Moreover, Saudi clerics have issued fatwas encouraging marriages with Syrian widows and girls, deeming the act a form of Islamic charity. The men fulfill a Muslim deed by rescuing girls from exploitation and shame, while also supporting the admirable Syrian revolution, the fatwas state. Saudi Arabia, a Sunni state, has armed and financed rebel forces fighting President Bashir Al-Assad, who belongs to a sect of the rival Shiite community.
Yet the phenomenon has also incited outrage in Arabic language press and social media sites, which say the practice treats vulnerable women as war booty.
Hammoudeh Makkawie, the Amman coordinator of “Refugees, Not Prisoners,” a campaign group for female Syrian refugees, criticizes the hypocrisy of wealthy Arab men driven by ‘white knight’ fantasies.
“In Arab countries there’s support only for weapons, violence, terrorism, there’s no support for women,” he says.
The campaign organizes workshops for displaced Syrian women in countries like Jordan, Lebanon, and Turkey, in hopes of raising awareness of the dangers of “protection marriages.” The activists also offer vocational training programs to help women earn money so that they can stave off unwanted suitors.
Nour, a teenager who also escaped from Homs, wishes she could have joined such a training program.
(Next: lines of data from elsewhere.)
/-- Two states that differ in STATUS, RESULT, FAULT and what is issued. -/
theorem witness_OutputsDependOnOperandsConfigAndHeader :
    let s : State := { loaded with status := some .ok, result := some (.nat 3), fault := some .noHeader,
                                   pending := [⟨0x01, []⟩] }
    loaded.cfg = s.cfg ∧ loaded.h = s.h ∧ loaded.h ≠ none ∧ loaded ≠ s ∧
    (∃ t, exec .hdrGetLen loaded = .next t) ∧ ∃ t, exec .hdrGetLen s = .next t :=
  ⟨rfl, rfl, by decide, by decide, ⟨_, rfl⟩, ⟨_, rfl⟩⟩

theorem witness_InstancesNeverInteract :
    sharesConfig Cfg.ex [ex, loaded] ∧ (∃ ts, stepInstance 1 [ex, loaded] = .next ts) ∧
    ∃ ts, stepInstance 2 [ex, loaded] = .next ts :=
  ⟨by simp [sharesConfig, ex, loaded], ⟨_, rfl⟩, ⟨_, rfl⟩⟩

/-- A write that just fits. -/
theorem witness_MemReadAfterMemWrite : 1 + 2 ≤ ([0x01, 0x02, 0x03] : ByteSeq).length := by decide

/-- The cases of a field-set operation of width `w`: not strict, strict at the largest value in range, strict at the
smallest value out of range, and no header, before and after a first `NoHeader`. -/
def FieldSetMet (w : Nat) : Prop :=
  (loaded.h = some img ∧ loaded.cfg.strict = false) ∧
  (loadedStrict.h = some img ∧ loadedStrict.cfg.strict = true ∧ 2 ^ w - 1 < 2 ^ w ∧ 2 ^ w ≤ 2 ^ w) ∧
  (ex.h = none ∧ ex.fault = none) ∧
  (({ ex with fault := some .noHeader } : State).h = none ∧
    ({ ex with fault := some .noHeader } : State).fault = some .noHeader)

theorem fieldSet_met (w : Nat) : FieldSetMet w :=
  ⟨⟨rfl, rfl⟩, ⟨rfl, rfl, Nat.sub_lt (Nat.two_pow_pos w) Nat.one_pos, le_refl _⟩, ⟨rfl, rfl⟩, rfl, rfl⟩

theorem witness_VersionAndLengthAreSetInTheWord : FieldSetMet 6 ∧ FieldSetMet 10 :=
  ⟨fieldSet_met 6, fieldSet_met 10⟩

theorem witness_SenderAndReceiverAreSetInTheirBytes : FieldSetMet 5 ∧ FieldSetMet 3 :=
  ⟨fieldSet_met 5, fieldSet_met 3⟩

theorem witness_SequenceSetAndIdAreSetWhole : FieldSetMet 16 ∧ FieldSetMet 8 := ⟨fieldSet_met 16, fieldSet_met 8⟩

theorem witness_CommandTypeFieldsAreSetInTheirBits : FieldSetMet 1 ∧ FieldSetMet 2 ∧ FieldSetMet 3 :=
  ⟨fieldSet_met 1, fieldSet_met 2, fieldSet_met 3⟩

/-- The cases of an operation that reads `H`: with a header, and without one before and after a first `NoHeader`. -/
def HeaderReadMet : Prop :=
  loaded.h = some img ∧ (ex.h = none ∧ ex.fault = none) ∧
  (({ ex with fault := some .noHeader } : State).h = none ∧
    ({ ex with fault := some .noHeader } : State).fault = some .noHeader)

theorem headerRead_met : HeaderReadMet := ⟨rfl, ⟨rfl, rfl⟩, rfl, rfl⟩

theorem witness_WholeByteFieldsAreReadAsTheirByte :
    HeaderReadMet ∧ (∃ t, exec .hdrInit ex = .next t) ∧
    ∃ t, exec (.hdrLoad img.bytes) ex = .next t ∧ t.status = some .ok :=
  ⟨headerRead_met, ⟨_, rfl⟩, _, rfl, rfl⟩
theorem witness_WordFieldsAreReadLittleEndian : HeaderReadMet := headerRead_met
theorem witness_SenderAndReceiverAreReadByShiftAndMask : HeaderReadMet := headerRead_met
theorem witness_CommandTypeFieldsAreReadByShiftAndMask : HeaderReadMet := headerRead_met
theorem witness_HeaderChecksumIsComputedInPlace : HeaderReadMet := headerRead_met
theorem witness_StoreReturnsTheElevenBytes : HeaderReadMet := headerRead_met

/-- Exactly 11 bytes with the marker; 10 bytes; 11 bytes with another marker. -/
theorem witness_LoadTakesTheFirstElevenBytes :
    (11 ≤ img.bytes.length ∧ img.bytes.getD 0 0 = BitVec.ofNat 8 ex.cfg.startMarker) ∧
    (img.bytes.take 10).length < 11 ∧
    (11 ≤ ({ img with marker := 0xAA } : HeaderImage).bytes.length ∧
      ({ img with marker := 0xAA } : HeaderImage).bytes.getD 0 0 ≠ BitVec.ofNat 8 ex.cfg.startMarker) := by decide

theorem witness_DecodeReadsTheWireHeader :
    (11 ≤ img.bytes.length ∧ img.bytes.getD 0 0 = BitVec.ofNat 8 ex.cfg.startMarker) ∧
    (img.bytes.take 10).length < 11 ∧
    ({ img with marker := 0xAA } : HeaderImage).bytes.getD 0 0 ≠ BitVec.ofNat 8 ex.cfg.startMarker := by decide

/-- Not strict; strict with every field at its largest value; strict with one field one above it. -/
theorem witness_EncodeProducesTheWireHeader :
    ex.cfg.strict = false ∧ exStrict.cfg.strict = true ∧ EncodeInRange fMax ∧
    ¬ EncodeInRange { fMax with direction := 2 } := by
  refine ⟨rfl, rfl, ?_, ?_⟩ <;> simp [EncodeInRange, fMax]

theorem witness_SettingAFieldMasksItAndKeepsTheOthers :
    setterOf .direction = some .hdrSetDir ∧ loaded.h = some img ∧ loaded.cfg.strict = false ∧
    loadedStrict.h = some img ∧ loadedStrict.cfg.strict = true ∧ 1 < 2 ^ Field.width .direction ∧
    2 ^ Field.width .direction ≤ 2 := ⟨rfl, rfl, rfl, rfl, rfl, by decide, by decide⟩

/-- V-HDR-3: an image whose reserved bits are 3, loaded; and operations that keep, encode and build. -/
theorem witness_ReservedBitsComeOnlyFromInitOrLoad :
    (∃ t, exec .hdrInit loaded = .next t) ∧
    (∃ t, exec (.hdrLoad img.bytes) ex = .next t ∧ t.status = some .ok) ∧
    (loaded.h = some img ∧ Instr.hdrSetDir 0 ≠ .hdrInit ∧ (∀ b, Instr.hdrSetDir 0 ≠ .hdrLoad b) ∧
      ∃ t, exec (.hdrSetDir 0) loaded = .next t) ∧
    (∃ t w, exec (.hdrEncode fMax) ex = .next t ∧ t.result = some (.bytes w)) ∧
    ∃ t w, exec (.pktBuild (rtx [0x05])) ex = .next t ∧ t.result = some (.bytes w) :=
  ⟨⟨_, rfl⟩, ⟨_, rfl, rfl⟩, ⟨rfl, by simp, by simp, _, rfl⟩, ⟨_, _, rfl, rfl⟩, _, _, rfl, rfl⟩
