-- ==== Sys2Proof/Machine/Operands.lean ====
section
/-! DEFINITION. The operand forms: immediates extended to 32 bits (spec/30_encoding.md R74 to R78), effective
addresses (spec/43_loads.md R140, 44_stores.md R150), shift amounts (spec/41_register_register.md R123),
targets. -/

namespace Sys2Proof.Machine

/-- `immI`: 12 bits sign-extended (R74). -/
def immI (imm : BitVec 12) : Word := imm.signExtend 32

/-- `immS`: 12 bits sign-extended (R75). -/
def immS (imm : BitVec 12) : Word := imm.signExtend 32

/-- `immB`: 13 bits sign-extended, bit 0 zero in a well-formed instruction (R76). -/
def immB (offset : BitVec 13) : Word := offset.signExtend 32

/-- `immU`: the 20-bit field over 12 zeros (R77). -/
def immU (imm20 : BitVec 20) : Word := imm20 ++ 0#12

/-- `immJ`: 21 bits sign-extended, bit 0 zero in a well-formed instruction (R78). -/
def immJ (offset : BitVec 21) : Word := offset.signExtend 32

/-- `shamt = x[rs2][4:0]` (R123). -/
def shamt (v : Word) : Nat := (v.extractLsb' 0 5).toNat

/-- The effective address of a load: `(x[rs1] + immI) mod 2^32` (R140). -/
def State.loadAddr (s : State) (rs1 : Reg) (imm : BitVec 12) : Word := s.readReg rs1 + immI imm

/-- The effective address of a store: `(x[rs1] + immS) mod 2^32` (R150). -/
def State.storeAddr (s : State) (rs1 : Reg) (imm : BitVec 12) : Word := s.readReg rs1 + immS imm

/-- The target of a taken branch: `(ia + immB) mod 2^32` (spec/45_branches.md R160). -/
def State.branchTarget (s : State) (offset : BitVec 13) : Word := s.ia + immB offset

/-- The target of JAL: `(ia + immJ) mod 2^32` (spec/47_jumps.md R181). -/
def State.jalTarget (s : State) (offset : BitVec 21) : Word := s.ia + immJ offset

/-- The target of JALR: `((x[rs1] + immI) mod 2^32) & 0xFFFFFFFE` (R182). -/
def State.jalrTarget (s : State) (rs1 : Reg) (imm : BitVec 12) : Word :=
  (s.readReg rs1 + immI imm) &&& 0xFFFFFFFE#32

end Sys2Proof.Machine
end

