-- ==== Sys2Proof/Machine/Flags.lean ====
section
/-! DEFINITION. The machine has no flags (spec/10_state.md R30): "comparisons are made inside the branch
instructions and leave no trace". This file holds those comparisons (spec/45_branches.md R162 to R167). -/

namespace Sys2Proof.Machine

/-- `x[rs1] == x[rs2]`, all 32 bits (R162; the conflict C2 as resolved there, log 26). -/
def condEq (a b : Word) : Bool := a == b

/-- `x[rs1] != x[rs2]` (R163). -/
def condNe (a b : Word) : Bool := a != b

/-- `signed(x[rs1]) < signed(x[rs2])` (R164). -/
def condLt (a b : Word) : Bool := a.slt b

/-- `signed(x[rs1]) >= signed(x[rs2])` (R165). -/
def condGe (a b : Word) : Bool := b.sle a

/-- `unsigned(x[rs1]) < unsigned(x[rs2])` (R166). -/
def condLtu (a b : Word) : Bool := a.ult b

/-- `unsigned(x[rs1]) >= unsigned(x[rs2])` (R167). -/
def condGeu (a b : Word) : Bool := b.ule a

end Sys2Proof.Machine
end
When she fled two years ago with her family to a camp in Jordan near the Syrian border, her mother refused dozens of marriage requests from Jordanian and Gulf men, saying it was a matter of dignity.
Now married to a Syrian and four months pregnant, she regrets having not finished her medical studies. She prays that her two “very smart” younger sisters can stay in school and not succumb to offers of an early marriage.
When relatives from Syria call, she tells them to stay there. “In our country it’s easier, even though there is war,” she says.